# Input material:
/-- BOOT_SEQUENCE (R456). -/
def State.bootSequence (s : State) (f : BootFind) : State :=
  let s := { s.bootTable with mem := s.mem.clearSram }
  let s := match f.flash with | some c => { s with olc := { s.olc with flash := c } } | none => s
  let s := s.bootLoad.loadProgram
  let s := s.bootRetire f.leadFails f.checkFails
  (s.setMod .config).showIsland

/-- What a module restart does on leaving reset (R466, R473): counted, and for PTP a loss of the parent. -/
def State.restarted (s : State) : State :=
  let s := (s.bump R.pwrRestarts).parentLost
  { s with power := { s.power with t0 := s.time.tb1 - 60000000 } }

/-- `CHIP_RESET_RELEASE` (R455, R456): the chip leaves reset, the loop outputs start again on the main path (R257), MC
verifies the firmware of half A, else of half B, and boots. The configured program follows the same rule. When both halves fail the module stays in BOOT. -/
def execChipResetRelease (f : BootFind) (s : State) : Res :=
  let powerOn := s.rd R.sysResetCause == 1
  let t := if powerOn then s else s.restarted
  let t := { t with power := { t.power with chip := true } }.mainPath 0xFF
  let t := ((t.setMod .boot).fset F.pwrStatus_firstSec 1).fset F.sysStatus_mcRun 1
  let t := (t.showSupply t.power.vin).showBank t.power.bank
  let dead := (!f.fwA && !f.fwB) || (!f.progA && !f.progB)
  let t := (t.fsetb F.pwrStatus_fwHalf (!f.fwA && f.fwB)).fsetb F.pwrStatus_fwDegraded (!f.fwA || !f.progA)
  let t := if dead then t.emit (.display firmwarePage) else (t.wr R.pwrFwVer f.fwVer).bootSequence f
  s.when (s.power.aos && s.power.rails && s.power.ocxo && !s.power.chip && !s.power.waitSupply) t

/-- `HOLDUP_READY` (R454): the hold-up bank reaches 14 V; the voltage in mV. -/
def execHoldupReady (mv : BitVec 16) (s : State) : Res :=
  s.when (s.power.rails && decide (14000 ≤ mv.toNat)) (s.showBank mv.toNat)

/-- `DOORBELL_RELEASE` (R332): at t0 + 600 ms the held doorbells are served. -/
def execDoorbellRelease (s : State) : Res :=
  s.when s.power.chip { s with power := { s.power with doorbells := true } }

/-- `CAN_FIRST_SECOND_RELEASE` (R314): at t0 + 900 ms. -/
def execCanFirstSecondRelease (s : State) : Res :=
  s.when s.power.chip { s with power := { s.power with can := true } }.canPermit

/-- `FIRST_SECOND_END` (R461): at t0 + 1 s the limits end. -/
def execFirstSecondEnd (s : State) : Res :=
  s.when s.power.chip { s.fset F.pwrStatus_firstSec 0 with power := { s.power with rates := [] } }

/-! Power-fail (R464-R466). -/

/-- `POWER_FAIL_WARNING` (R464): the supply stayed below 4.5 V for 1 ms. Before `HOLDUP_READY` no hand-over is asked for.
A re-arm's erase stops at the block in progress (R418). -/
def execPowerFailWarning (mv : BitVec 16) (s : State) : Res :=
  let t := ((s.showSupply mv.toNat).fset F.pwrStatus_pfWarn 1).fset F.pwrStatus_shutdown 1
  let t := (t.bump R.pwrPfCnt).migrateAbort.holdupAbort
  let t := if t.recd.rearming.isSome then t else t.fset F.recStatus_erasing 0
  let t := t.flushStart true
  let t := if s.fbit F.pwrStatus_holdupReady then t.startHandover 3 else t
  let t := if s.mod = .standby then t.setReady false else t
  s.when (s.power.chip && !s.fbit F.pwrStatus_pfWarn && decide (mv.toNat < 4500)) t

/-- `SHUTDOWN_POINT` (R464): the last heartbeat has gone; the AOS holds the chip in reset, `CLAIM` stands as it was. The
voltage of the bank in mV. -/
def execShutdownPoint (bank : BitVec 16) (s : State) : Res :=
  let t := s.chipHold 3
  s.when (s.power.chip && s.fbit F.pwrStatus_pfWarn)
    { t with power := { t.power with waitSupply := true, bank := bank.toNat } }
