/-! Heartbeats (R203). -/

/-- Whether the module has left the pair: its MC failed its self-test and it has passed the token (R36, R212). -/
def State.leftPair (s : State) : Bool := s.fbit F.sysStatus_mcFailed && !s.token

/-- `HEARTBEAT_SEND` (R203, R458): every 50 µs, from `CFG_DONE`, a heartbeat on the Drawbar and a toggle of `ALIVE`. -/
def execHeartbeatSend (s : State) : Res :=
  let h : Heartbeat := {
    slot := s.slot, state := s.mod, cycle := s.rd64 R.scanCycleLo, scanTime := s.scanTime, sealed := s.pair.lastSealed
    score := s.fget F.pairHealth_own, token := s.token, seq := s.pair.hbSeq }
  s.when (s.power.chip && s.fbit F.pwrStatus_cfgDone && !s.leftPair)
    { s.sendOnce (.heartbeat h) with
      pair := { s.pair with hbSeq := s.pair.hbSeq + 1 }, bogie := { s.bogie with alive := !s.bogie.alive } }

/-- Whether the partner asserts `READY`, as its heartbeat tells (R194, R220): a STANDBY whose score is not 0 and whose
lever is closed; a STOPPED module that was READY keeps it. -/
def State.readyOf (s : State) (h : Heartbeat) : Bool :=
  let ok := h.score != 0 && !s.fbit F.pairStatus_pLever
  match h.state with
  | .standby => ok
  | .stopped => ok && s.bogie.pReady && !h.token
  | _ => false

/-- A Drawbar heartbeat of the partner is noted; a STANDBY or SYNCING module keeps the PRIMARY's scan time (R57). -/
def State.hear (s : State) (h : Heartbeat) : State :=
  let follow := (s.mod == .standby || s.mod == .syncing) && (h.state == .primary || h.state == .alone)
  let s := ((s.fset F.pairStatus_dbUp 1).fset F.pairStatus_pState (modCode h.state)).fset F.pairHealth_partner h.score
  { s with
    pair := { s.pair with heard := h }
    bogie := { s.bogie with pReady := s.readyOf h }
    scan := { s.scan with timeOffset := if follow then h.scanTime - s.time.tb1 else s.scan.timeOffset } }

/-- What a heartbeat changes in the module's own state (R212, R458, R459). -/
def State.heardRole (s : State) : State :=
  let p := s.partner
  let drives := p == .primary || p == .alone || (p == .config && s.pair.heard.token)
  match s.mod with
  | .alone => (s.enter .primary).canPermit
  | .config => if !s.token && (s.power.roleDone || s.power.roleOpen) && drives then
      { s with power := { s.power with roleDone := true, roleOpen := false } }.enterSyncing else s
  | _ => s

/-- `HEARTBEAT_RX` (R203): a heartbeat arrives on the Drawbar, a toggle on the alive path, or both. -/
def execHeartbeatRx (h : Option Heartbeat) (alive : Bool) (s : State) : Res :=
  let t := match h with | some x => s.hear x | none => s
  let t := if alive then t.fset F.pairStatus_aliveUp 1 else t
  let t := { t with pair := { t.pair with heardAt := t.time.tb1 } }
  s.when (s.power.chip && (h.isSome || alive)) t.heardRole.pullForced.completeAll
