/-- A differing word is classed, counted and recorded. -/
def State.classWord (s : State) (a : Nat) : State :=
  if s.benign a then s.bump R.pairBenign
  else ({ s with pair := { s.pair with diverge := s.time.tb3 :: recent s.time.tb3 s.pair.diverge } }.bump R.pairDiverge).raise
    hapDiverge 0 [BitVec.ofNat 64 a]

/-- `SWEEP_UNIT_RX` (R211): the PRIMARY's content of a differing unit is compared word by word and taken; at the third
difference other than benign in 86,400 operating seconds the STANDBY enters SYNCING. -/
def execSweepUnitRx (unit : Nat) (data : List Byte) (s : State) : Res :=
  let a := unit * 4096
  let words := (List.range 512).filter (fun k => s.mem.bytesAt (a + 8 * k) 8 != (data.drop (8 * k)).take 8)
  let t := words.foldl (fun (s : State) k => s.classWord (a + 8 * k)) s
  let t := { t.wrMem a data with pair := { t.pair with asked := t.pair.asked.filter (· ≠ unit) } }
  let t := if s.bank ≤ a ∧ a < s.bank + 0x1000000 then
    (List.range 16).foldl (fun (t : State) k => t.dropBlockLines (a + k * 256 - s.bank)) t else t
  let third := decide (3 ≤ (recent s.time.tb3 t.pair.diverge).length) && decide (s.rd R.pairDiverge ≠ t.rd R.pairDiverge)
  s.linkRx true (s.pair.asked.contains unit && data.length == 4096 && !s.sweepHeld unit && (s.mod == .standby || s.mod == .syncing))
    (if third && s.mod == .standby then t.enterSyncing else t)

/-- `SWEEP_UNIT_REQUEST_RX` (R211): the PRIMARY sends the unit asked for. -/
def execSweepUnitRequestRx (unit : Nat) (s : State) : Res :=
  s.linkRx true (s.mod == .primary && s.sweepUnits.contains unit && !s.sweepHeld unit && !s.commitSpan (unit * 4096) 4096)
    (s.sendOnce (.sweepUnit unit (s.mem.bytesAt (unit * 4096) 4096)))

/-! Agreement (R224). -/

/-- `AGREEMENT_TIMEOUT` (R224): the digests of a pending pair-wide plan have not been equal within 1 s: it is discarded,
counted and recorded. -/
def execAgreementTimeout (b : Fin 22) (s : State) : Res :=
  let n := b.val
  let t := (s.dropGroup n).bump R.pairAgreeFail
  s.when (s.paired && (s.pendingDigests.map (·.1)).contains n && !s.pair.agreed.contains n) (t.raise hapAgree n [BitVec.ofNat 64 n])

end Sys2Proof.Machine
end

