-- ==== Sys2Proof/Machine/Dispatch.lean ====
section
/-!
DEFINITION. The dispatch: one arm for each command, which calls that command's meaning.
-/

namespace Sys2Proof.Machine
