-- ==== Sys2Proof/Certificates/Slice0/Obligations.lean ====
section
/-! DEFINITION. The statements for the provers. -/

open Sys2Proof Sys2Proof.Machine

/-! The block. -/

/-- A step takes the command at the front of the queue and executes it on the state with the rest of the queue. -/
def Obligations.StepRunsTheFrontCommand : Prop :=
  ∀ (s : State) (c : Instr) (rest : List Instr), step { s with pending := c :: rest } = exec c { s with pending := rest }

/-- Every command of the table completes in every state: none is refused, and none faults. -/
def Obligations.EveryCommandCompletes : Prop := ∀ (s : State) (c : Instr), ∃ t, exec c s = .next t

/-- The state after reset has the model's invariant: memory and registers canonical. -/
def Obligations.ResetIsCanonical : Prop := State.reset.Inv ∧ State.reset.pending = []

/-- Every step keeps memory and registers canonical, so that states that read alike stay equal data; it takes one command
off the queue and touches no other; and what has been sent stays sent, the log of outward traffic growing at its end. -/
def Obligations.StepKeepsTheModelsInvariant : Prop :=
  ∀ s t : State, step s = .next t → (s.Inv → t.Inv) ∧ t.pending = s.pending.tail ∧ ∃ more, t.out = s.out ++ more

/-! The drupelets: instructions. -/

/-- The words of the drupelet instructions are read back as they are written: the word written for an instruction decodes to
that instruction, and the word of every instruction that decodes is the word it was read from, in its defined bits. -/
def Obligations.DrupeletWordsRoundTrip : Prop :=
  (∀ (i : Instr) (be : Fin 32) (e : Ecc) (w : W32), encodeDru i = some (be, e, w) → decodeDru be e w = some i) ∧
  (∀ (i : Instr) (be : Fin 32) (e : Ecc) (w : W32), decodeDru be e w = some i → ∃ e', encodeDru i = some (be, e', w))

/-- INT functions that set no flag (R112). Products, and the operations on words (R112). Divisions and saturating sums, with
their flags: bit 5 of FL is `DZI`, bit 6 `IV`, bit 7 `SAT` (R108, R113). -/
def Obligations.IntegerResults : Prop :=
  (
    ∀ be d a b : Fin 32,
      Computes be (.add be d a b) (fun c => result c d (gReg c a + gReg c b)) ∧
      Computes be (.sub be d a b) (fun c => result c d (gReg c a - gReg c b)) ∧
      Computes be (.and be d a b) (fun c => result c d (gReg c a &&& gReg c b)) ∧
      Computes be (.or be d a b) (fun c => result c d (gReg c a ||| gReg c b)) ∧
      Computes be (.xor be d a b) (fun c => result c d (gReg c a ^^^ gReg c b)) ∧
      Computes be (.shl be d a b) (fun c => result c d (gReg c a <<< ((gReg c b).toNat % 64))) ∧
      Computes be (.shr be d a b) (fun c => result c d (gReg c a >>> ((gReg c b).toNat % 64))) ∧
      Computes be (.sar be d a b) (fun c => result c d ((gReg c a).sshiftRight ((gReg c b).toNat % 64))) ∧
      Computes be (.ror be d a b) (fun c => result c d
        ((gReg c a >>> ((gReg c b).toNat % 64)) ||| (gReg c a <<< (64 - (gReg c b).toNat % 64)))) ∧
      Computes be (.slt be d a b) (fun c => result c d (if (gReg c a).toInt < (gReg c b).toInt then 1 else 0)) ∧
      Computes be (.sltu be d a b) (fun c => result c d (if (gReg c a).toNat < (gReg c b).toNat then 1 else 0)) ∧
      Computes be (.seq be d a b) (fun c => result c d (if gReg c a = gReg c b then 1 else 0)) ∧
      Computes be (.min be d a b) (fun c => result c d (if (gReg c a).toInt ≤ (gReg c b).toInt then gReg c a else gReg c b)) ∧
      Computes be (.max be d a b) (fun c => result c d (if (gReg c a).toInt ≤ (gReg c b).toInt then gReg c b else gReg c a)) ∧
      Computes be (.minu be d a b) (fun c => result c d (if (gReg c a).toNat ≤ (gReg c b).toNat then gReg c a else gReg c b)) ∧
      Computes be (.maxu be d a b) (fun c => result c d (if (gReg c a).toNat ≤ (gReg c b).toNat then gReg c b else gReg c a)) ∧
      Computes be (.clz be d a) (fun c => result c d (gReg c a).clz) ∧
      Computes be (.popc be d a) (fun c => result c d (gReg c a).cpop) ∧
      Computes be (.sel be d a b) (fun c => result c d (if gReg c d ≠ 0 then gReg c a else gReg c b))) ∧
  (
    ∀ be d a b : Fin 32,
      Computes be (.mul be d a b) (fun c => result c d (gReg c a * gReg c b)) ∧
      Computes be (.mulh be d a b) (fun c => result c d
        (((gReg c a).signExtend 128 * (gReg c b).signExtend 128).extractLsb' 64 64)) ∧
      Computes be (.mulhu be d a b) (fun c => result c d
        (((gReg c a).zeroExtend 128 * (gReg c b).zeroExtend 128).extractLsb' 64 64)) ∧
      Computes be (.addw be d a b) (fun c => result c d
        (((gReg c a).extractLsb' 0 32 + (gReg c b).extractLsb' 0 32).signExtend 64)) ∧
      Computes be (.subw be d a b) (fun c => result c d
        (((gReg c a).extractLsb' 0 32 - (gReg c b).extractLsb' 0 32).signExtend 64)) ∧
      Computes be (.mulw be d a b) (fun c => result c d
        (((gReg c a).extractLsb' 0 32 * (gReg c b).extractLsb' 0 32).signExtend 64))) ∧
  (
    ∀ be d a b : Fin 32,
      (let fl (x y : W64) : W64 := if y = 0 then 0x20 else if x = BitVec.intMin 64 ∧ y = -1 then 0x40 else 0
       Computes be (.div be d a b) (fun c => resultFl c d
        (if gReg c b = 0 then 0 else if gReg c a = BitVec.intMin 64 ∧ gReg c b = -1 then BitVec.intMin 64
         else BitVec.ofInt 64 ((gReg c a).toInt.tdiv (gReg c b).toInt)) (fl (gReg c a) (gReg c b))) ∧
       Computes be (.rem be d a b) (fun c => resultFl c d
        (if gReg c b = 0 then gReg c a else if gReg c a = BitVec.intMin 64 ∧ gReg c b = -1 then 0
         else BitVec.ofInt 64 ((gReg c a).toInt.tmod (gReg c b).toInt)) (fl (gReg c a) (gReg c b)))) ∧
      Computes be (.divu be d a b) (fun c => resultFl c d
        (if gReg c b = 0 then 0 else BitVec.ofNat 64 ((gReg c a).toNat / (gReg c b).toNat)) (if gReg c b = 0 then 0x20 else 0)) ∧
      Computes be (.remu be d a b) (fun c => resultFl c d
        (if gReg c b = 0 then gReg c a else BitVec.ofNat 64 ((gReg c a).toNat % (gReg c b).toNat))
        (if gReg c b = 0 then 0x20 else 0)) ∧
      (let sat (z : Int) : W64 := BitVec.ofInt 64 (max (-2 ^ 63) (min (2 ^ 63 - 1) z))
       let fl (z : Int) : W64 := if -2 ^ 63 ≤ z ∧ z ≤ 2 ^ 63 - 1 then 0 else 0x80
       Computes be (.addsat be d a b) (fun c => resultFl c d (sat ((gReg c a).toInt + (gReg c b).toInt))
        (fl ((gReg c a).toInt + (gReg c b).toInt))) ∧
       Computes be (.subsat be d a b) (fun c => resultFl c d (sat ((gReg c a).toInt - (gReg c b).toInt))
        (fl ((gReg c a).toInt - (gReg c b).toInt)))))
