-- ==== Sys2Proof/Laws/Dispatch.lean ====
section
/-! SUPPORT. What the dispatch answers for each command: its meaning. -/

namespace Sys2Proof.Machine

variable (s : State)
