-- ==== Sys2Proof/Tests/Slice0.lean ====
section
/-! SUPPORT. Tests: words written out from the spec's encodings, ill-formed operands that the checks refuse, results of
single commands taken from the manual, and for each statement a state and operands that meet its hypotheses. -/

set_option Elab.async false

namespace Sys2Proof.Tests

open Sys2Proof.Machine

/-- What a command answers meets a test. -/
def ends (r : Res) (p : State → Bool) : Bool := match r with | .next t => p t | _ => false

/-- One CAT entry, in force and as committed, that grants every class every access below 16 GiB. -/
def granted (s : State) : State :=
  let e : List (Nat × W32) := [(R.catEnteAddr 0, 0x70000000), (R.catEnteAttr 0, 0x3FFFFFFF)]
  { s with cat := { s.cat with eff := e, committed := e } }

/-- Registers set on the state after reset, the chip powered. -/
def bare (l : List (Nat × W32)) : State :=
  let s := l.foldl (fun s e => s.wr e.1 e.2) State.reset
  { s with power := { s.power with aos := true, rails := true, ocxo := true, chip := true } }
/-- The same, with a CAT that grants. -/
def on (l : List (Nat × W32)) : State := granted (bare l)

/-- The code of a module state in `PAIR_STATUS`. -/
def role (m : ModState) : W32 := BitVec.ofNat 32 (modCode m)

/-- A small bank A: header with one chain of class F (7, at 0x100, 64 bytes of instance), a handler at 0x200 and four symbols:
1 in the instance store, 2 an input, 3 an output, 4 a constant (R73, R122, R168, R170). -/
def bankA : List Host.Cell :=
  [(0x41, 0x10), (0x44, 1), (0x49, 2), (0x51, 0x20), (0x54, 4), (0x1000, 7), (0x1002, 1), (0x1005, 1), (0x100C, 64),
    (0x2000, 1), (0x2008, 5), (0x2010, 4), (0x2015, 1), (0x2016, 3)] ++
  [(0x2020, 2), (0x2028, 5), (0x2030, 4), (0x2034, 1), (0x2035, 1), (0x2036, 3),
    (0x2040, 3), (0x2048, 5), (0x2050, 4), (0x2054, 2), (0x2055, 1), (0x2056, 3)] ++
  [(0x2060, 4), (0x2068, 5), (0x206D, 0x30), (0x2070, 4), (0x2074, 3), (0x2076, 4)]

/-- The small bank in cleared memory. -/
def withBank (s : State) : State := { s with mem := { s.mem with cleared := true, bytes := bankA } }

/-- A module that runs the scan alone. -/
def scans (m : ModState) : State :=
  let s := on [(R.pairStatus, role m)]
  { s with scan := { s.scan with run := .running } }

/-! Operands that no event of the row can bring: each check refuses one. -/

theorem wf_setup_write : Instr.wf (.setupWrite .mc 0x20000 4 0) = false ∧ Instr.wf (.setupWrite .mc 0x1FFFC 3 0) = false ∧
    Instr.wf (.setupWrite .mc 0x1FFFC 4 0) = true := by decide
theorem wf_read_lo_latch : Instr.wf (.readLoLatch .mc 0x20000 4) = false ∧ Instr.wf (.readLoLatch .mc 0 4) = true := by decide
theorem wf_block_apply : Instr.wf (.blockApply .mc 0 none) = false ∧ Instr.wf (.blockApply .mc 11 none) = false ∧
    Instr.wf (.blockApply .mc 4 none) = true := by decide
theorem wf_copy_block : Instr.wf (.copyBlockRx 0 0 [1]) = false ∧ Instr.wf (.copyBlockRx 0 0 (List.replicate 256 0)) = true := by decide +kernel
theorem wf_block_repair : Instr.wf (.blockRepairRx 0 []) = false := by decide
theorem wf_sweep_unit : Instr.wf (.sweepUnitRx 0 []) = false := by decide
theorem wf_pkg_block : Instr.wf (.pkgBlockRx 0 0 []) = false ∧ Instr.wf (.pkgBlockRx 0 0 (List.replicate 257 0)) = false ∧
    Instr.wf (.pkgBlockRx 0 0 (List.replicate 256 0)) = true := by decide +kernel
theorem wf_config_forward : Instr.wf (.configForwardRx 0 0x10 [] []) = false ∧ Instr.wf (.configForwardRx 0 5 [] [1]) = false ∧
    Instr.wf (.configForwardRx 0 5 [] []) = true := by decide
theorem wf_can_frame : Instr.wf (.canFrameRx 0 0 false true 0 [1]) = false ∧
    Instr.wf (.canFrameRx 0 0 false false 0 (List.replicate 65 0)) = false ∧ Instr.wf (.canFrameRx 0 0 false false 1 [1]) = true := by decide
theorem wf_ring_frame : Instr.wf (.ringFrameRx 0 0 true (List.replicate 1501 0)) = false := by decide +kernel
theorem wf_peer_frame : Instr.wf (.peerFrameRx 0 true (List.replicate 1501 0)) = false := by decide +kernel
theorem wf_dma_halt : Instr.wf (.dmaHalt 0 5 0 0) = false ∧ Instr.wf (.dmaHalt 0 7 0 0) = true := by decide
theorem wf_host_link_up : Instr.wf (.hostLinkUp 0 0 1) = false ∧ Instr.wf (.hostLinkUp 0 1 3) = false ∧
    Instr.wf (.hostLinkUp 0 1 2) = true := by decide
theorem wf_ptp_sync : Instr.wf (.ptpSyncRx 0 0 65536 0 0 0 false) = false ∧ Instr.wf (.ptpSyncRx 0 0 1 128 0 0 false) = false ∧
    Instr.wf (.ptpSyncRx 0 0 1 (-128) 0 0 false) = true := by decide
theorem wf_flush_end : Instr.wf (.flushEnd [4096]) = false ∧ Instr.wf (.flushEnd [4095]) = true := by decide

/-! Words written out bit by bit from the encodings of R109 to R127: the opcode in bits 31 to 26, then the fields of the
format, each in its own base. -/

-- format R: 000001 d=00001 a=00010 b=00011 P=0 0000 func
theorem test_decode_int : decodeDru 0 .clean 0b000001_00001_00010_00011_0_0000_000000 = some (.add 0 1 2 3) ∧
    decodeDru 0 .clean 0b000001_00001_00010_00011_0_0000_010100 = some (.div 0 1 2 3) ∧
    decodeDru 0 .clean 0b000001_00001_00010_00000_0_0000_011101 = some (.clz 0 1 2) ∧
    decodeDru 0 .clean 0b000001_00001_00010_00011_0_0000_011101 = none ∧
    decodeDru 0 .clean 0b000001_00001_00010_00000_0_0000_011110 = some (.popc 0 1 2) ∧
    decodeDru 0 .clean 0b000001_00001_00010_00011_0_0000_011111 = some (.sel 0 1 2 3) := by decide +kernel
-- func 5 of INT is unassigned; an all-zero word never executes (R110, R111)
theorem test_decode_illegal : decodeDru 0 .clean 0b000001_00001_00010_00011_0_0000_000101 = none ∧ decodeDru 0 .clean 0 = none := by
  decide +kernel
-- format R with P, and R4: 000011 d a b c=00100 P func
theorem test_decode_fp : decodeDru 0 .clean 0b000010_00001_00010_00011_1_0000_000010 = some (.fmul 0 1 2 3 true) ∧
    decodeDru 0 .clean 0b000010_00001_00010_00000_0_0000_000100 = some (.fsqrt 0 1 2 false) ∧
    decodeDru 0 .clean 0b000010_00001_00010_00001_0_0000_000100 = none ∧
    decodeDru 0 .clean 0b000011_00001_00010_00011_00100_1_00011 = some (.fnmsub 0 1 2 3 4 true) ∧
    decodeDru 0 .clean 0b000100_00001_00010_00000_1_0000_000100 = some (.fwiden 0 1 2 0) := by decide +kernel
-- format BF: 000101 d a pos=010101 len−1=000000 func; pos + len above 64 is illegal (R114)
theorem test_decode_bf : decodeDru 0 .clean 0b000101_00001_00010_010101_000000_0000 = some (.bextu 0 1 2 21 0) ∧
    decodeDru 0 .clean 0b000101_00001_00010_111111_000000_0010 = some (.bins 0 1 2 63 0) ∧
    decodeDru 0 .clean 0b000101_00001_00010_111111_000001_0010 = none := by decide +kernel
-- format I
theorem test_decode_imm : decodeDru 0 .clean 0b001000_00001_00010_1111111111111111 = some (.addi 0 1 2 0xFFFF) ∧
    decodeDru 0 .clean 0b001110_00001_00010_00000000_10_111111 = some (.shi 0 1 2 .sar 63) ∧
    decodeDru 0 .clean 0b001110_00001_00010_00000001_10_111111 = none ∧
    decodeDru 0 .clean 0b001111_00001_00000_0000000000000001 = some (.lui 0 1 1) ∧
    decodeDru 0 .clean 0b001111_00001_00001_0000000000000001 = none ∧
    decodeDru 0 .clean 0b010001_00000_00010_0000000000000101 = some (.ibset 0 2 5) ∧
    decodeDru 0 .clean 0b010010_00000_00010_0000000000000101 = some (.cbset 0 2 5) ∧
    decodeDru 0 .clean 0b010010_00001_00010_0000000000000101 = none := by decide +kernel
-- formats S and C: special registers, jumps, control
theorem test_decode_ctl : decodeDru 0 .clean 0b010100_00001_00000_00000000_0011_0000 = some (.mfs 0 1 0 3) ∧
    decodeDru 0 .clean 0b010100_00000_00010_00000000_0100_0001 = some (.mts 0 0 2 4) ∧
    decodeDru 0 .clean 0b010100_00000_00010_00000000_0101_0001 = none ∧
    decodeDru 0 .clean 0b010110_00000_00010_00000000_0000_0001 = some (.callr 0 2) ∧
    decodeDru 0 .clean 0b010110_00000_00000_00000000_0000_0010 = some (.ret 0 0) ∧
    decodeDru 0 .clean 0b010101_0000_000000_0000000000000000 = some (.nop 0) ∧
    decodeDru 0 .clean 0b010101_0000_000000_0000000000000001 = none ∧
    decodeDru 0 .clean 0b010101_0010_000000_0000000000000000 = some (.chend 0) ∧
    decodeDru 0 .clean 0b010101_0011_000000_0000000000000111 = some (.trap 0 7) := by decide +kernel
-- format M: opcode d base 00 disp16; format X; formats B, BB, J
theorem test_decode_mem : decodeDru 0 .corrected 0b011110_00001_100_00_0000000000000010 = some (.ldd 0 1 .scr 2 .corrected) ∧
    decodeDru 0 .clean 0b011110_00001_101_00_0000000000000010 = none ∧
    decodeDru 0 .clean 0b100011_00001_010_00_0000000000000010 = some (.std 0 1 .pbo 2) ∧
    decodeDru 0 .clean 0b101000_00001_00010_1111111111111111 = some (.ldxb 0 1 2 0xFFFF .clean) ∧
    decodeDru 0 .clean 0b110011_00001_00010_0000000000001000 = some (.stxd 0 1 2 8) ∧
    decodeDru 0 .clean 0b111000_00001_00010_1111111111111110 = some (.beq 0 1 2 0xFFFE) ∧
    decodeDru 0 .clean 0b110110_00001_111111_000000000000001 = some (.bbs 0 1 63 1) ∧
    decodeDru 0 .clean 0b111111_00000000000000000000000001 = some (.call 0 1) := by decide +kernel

# Exercise requirements:
Please transcribe the data exactly from its first line. End with the line that contains "s.when (s.power.aos &&".

# Problem solution:
/-- BOOT_SEQUENCE (R456). -/
def State.bootSequence (s : State) (f : BootFind) : State :=
  let s := { s.bootTable with mem := s.mem.clearSram }
  let s := match f.flash with | some c => { s with olc := { s.olc with flash := c } } | none => s
  let s := s.bootLoad.loadProgram
  let s := s.bootRetire f.leadFails f.checkFails
  (s.setMod .config).showIsland

/-- What a module restart does on leaving reset (R466, R473): counted, and for PTP a loss of the parent. -/
def State.restarted (s : State) : State :=
  let s := (s.bump R.pwrRestarts).parentLost
  { s with power := { s.power with t0 := s.time.tb1 - 60000000 } }

/-- `CHIP_RESET_RELEASE` (R455, R456): the chip leaves reset, the loop outputs start again on the main path (R257), MC
verifies the firmware of half A, else of half B, and boots. The configured program follows the same rule. When both halves fail the module stays in BOOT. -/
def execChipResetRelease (f : BootFind) (s : State) : Res :=
  let powerOn := s.rd R.sysResetCause == 1
  let t := if powerOn then s else s.restarted
  let t := { t with power := { t.power with chip := true } }.mainPath 0xFF
  let t := ((t.setMod .boot).fset F.pwrStatus_firstSec 1).fset F.sysStatus_mcRun 1
  let t := (t.showSupply t.power.vin).showBank t.power.bank
  let dead := (!f.fwA && !f.fwB) || (!f.progA && !f.progB)
  let t := (t.fsetb F.pwrStatus_fwHalf (!f.fwA && f.fwB)).fsetb F.pwrStatus_fwDegraded (!f.fwA || !f.progA)
  let t := if dead then t.emit (.display firmwarePage) else (t.wr R.pwrFwVer f.fwVer).bootSequence f
  s.when (s.power.aos && s.power.rails && s.power.ocxo && !s.power.chip && !s.power.waitSupply) t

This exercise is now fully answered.